On Mon, Oct 14, 2024, Chao Gao wrote:
> On Wed, Oct 09, 2024 at 02:48:28PM +0800, Like Xu wrote:
> >On 12/12/23 2:55 AM, Jim Mattson wrote:
> >> I reported recently that commit 26844fee6ade ("KVM: x86: never write to
> >> memory from kvm_vcpu_check_block()") broke delivery of a virtualized posted
> >> interrupt from an L1 vCPU to a halted L2 vCPU (see
> >> https://lore.kernel.org/all/20231207010302.2240506-1-jmattson@xxxxxxxxxx/).
> >> The test that exposed the regression is the final patch of this series. The
> >> others are prerequisites.
> >> 
> >> It would make sense to add "vmx_posted_interrupts_test" to the set of tests
> >> to be run under the unit test name, "vmx_apicv_test," but that is
> >> non-trivial. The vmx_posted_interrupts_test requires "smp = 2," but I find
> >> that adding that to the vmx_apicv_tests causes virt_x2apic_mode_test to
> >> fail with:
> >> 
> >> FAIL: x2apic - reading 0x310: x86/vmx_tests.c:2151: Assertion failed: (expected) == (actual)
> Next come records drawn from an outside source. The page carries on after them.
-- ==== Sys2Proof/Machine/Picc.lean ====
section
/-! DEFINITION. The thirteen PICC frames as instructions (30_encoding.md rules R141, R142): a command
frame runs its protocol operation (44_picc_operations.md); the frames of a two-phase operation run one
phase each. The CRC bytes of a frame come from compute_crc (R290), not from the instruction's. A
meaning gives the whole effect; the step carries it out one bus transaction at a time. -/

namespace Sys2Proof.Machine

/-- REQUEST_IDLE (R291). -/
def execRequestIdle (s : State) : Host.Outcome State Fault Refusal :=
  .next (runTask (.request .idle) s)

/-- REQUEST_ALL (R291). -/
def execRequestAll (s : State) : Host.Outcome State Fault Refusal :=
  .next (runTask (.request .all) s)

/-- ANTICOLLISION (R292). -/
def execAnticollision (s : State) : Host.Outcome State Fault Refusal :=
  .next (runTask .anticollision s)

/-- SELECT (R294). -/
def execSelect (uid : List Byte) (s : State) : Host.Outcome State Fault Refusal :=
  .next (runTask (.select uid) s)

/-- AUTH_A (R295). -/
def execAuthA (b : Byte) (key uid : List Byte) (s : State) : Host.Outcome State Fault Refusal :=
  .next (runTask (.authenticate .keyA b key uid) s)

/-- AUTH_B (R295). -/
def execAuthB (b : Byte) (key uid : List Byte) (s : State) : Host.Outcome State Fault Refusal :=
  .next (runTask (.authenticate .keyB b key uid) s)

/-- READ (R297). -/
def execRead (b : Byte) (s : State) : Host.Outcome State Fault Refusal :=
  .next (runTask (.read b) s)

/-- WRITE, the command phase of `write` (R299). -/
def execWrite (b : Byte) (s : State) : Host.Outcome State Fault Refusal :=
  .next (runJob (.writeCommand b) s)

/-- DECREMENT, the command phase of `decrement` (R301). -/
def execDecrement (b : Byte) (s : State) : Host.Outcome State Fault Refusal :=
  .next (runJob (.decrementCommand b) s)

/-- INCREMENT, the command phase of `increment` (R300). -/
def execIncrement (b : Byte) (s : State) : Host.Outcome State Fault Refusal :=
  .next (runJob (.incrementCommand b) s)

/-- TRANSFER (R302). -/
def execTransfer (b : Byte) (s : State) : Host.Outcome State Fault Refusal :=
  .next (runTask (.transfer b) s)

/-- WRITE_DATA, "recognised by position (after an ACK to WRITE)": the data phase of `write` (R299). -/
def execWriteData (data : List Byte) (s : State) : Host.Outcome State Fault Refusal :=
  match s.ctl.awaiting with
  | some (.writeData b) => .next (runJob (.writeData b data) s)
  | _ => .refused .noFirstPhase

/-- VALUE_OPERAND, recognised by position: the operand phase of `increment` or `decrement` (R300,
R301). -/
def execValueOperand (v : BitVec 32) (s : State) : Host.Outcome State Fault Refusal :=
  match s.ctl.awaiting with
  | some (.incrementOperand b) => .next (runJob (.incrementOperand b v) s)
  | some (.decrementOperand b) => .next (runJob (.decrementOperand b v) s)
  | _ => .refused .noFirstPhase

/-- The job of a PICC frame: what its meaning runs. No other instruction is more than one bus
transaction, and a second-phase frame out of position has none. -/
def jobOf (w : Option Awaiting) : Instr → Option Job
  | .requestIdle => some (.task (.request .idle))
  | .requestAll => some (.task (.request .all))
  | .anticollision => some (.task .anticollision)
  | .select uid _ _ => some (.task (.select uid))
  | .authA b key uid => some (.task (.authenticate .keyA b key uid))
  | .authB b key uid => some (.task (.authenticate .keyB b key uid))
  | .read b _ _ => some (.task (.read b))
  | .write b _ _ => some (.writeCommand b)
  | .decrement b _ _ => some (.decrementCommand b)
  | .increment b _ _ => some (.incrementCommand b)
  | .transfer b _ _ => some (.task (.transfer b))
  | .writeData data _ _ =>
    match w with
    | some (.writeData b) => some (.writeData b data)
    | _ => none
  | .valueOperand v _ _ =>
    match w with
    | some (.incrementOperand b) => some (.incrementOperand b v)
    | some (.decrementOperand b) => some (.decrementOperand b v)
    | _ => none
  | .writeReg _ _ => none
  | .readReg _ => none
  | .pcdIdle => none
  | .pcdCalcCrc => none
  | .pcdTransmit => none
  | .pcdReceive => none
  | .pcdTransceive => none
  | .pcdMfAuthent => none
  | .pcdSoftReset => none

end Sys2Proof.Machine
end

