/-- The outcome of an exchange that arrives within the poll budget, if one does. -/
def State.outcomeOf (s : State) (e : Exchange) : Option LinkOutcome := arrives e.command (s.answer e)

/-- What `transceive` returns for an exchange. -/
def State.reply (s : State) (e : Exchange) : TxRx :=
  match e.command with
  | .mfAuthent => ⟨s.authExchange e.frame e.lastBits, [], 0⟩
  | _ => s.exchange e.frame e.lastBits

/-- `t` is what an operation that makes the exchange `e` leaves of `s`; it sends that one frame, and
records `own` itself. -/
structure Made (e : Exchange) (s t : State) (own : List Event) : Prop where
  leaves : Leaves s t e.command e.enable e.framing e.crcOver (s.answer e)
  trace : ∃ es, t.trace = s.trace ++ es ∧ txFrames es = [(e.frame, e.lastBits)] ∧
    ownEvents es = own

/-- The exchange a PICC frame instruction makes from a state (44_picc_operations.md rules R291 to
R302); none for any other instruction, and none for a second-phase frame out of position. -/
def State.exchangeOf (s : State) : Instr → Option Exchange
  | .requestIdle => some (.plain 0x07 [0x26])
  | .requestAll => some (.plain 0x07 [0x52])
  | .anticollision => some (.plain 0x00 [0x93, 0x20])
  | .select uid _ _ => some (.withCrc (s.x .bitFraming) ([0x93, 0x70] ++ uid))
  | .authA b key uid => some (.auth (s.x .bitFraming) ([0x60, b] ++ key ++ uid))
  | .authB b key uid => some (.auth (s.x .bitFraming) ([0x61, b] ++ key ++ uid))
  | .read b _ _ => some (.withCrc (s.x .bitFraming) [0x30, b])
  | .write b _ _ => some (.withCrc (s.x .bitFraming) [0xA0, b])
  | .decrement b _ _ => some (.withCrc (s.x .bitFraming) [0xC0, b])
  | .increment b _ _ => some (.withCrc (s.x .bitFraming) [0xC1, b])
  | .transfer b _ _ => some (.withCrc (s.x .bitFraming) [0xB0, b])
  | .writeData data _ _ =>
    match s.ctl.awaiting with
    | some (.writeData _) => some (.withCrc (s.x .bitFraming) data)
    | _ => none
  | .valueOperand v _ _ =>
    match s.ctl.awaiting with
    | some (.incrementOperand _) => some (.withCrc (s.x .bitFraming) (le32 v))
    | some (.decrementOperand _) => some (.withCrc (s.x .bitFraming) (le32 v))
    | _ => none
  | .writeReg _ _ => none
  | .readReg _ => none
  | .pcdIdle => none
  | .pcdCalcCrc => none
  | .pcdTransmit => none
  | .pcdReceive => none
  | .pcdTransceive => none
  | .pcdMfAuthent => none
  | .pcdSoftReset => none

/-! ### DUMP, in terms of the tasks it calls -/

/-- The result the last event of the trace records. -/
def State.lastResult (s : State) : Option Result :=
  match s.trace.getLast? with
  | some (.ret _ r) => some r
  | _ => none

/-- What DUMP does for block `n` (44_picc_operations.md rule R322), as tasks run one after the other:
authenticate with key A, with key B if that failed, then read, or the log of the skipped block. The
block and its bytes, where they were read. -/
def dumpBlock (uid : List Byte) (keys : KeyPair) (n : Nat) (s : State) :
    State × List (Byte × List Byte) :=
  let b : Byte := BitVec.ofNat 8 n
  let first := runTask (.authenticate .keyA b keys.keyA uid) s
  let t := if first.lastResult = some (.status .ok) then first
    else runTask (.authenticate .keyB b keys.keyB uid) first
  if t.lastResult = some (.status .ok) then
    let u := runTask (.read b) t
    match u.lastResult with
    | some (.data d) => (u, [(b, d)])
    | _ => (u, [])
  else (t.emit (.log (.cannotAuthenticateBlock b)), [])

/-- DUMP over a list of blocks, in order; `get_key` is called with `block // 4` (R320). -/
def dumpTasks (uid : List Byte) (getKey : Vector KeyPair 16) :
    List Nat → State → State × List (Byte × List Byte)
  | [], s => (s, [])
  | n :: ns, s =>
    let r := dumpBlock uid (getKey.toList.getD (n / 4) ⟨[], []⟩) n s
    let u := dumpTasks uid getKey ns r.1
    (u.1, r.2 ++ u.2)

/-- A run inside the modelled behaviour: no fault has entered the sticky set (60_exceptions.md rule
R347). -/
def State.safe (s : State) : Prop := s.faults = []

end Sys2Proof.Machine
end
> >> 	LHS: 0x0000000000000012 - 0000'0000'0000'0000'0000'0000'0000'0000'0000'0000'0000'0000'0000'0000'0001'0010 - 18
> >> 	RHS: 0x0000000000000001 - 0000'0000'0000'0000'0000'0000'0000'0000'0000'0000'0000'0000'0000'0000'0000'0001 - 1
> >> Expected VMX_VMCALL, got VMX_EXTINT.
> >> 	STACK: 406ef8 40725a 41299f 402036 403f59 4001bd
> >> 
> >> I haven't investigated.
> >
> >This vmx_apicv_test test still fails when 'ept=N' (SPR + v6.12-rc2):
> >
> >--- Virtualize APIC accesses + Use TPR shadow test ---
> >FAIL: xapic - reading 0x080: read 0x0, expected 0x70.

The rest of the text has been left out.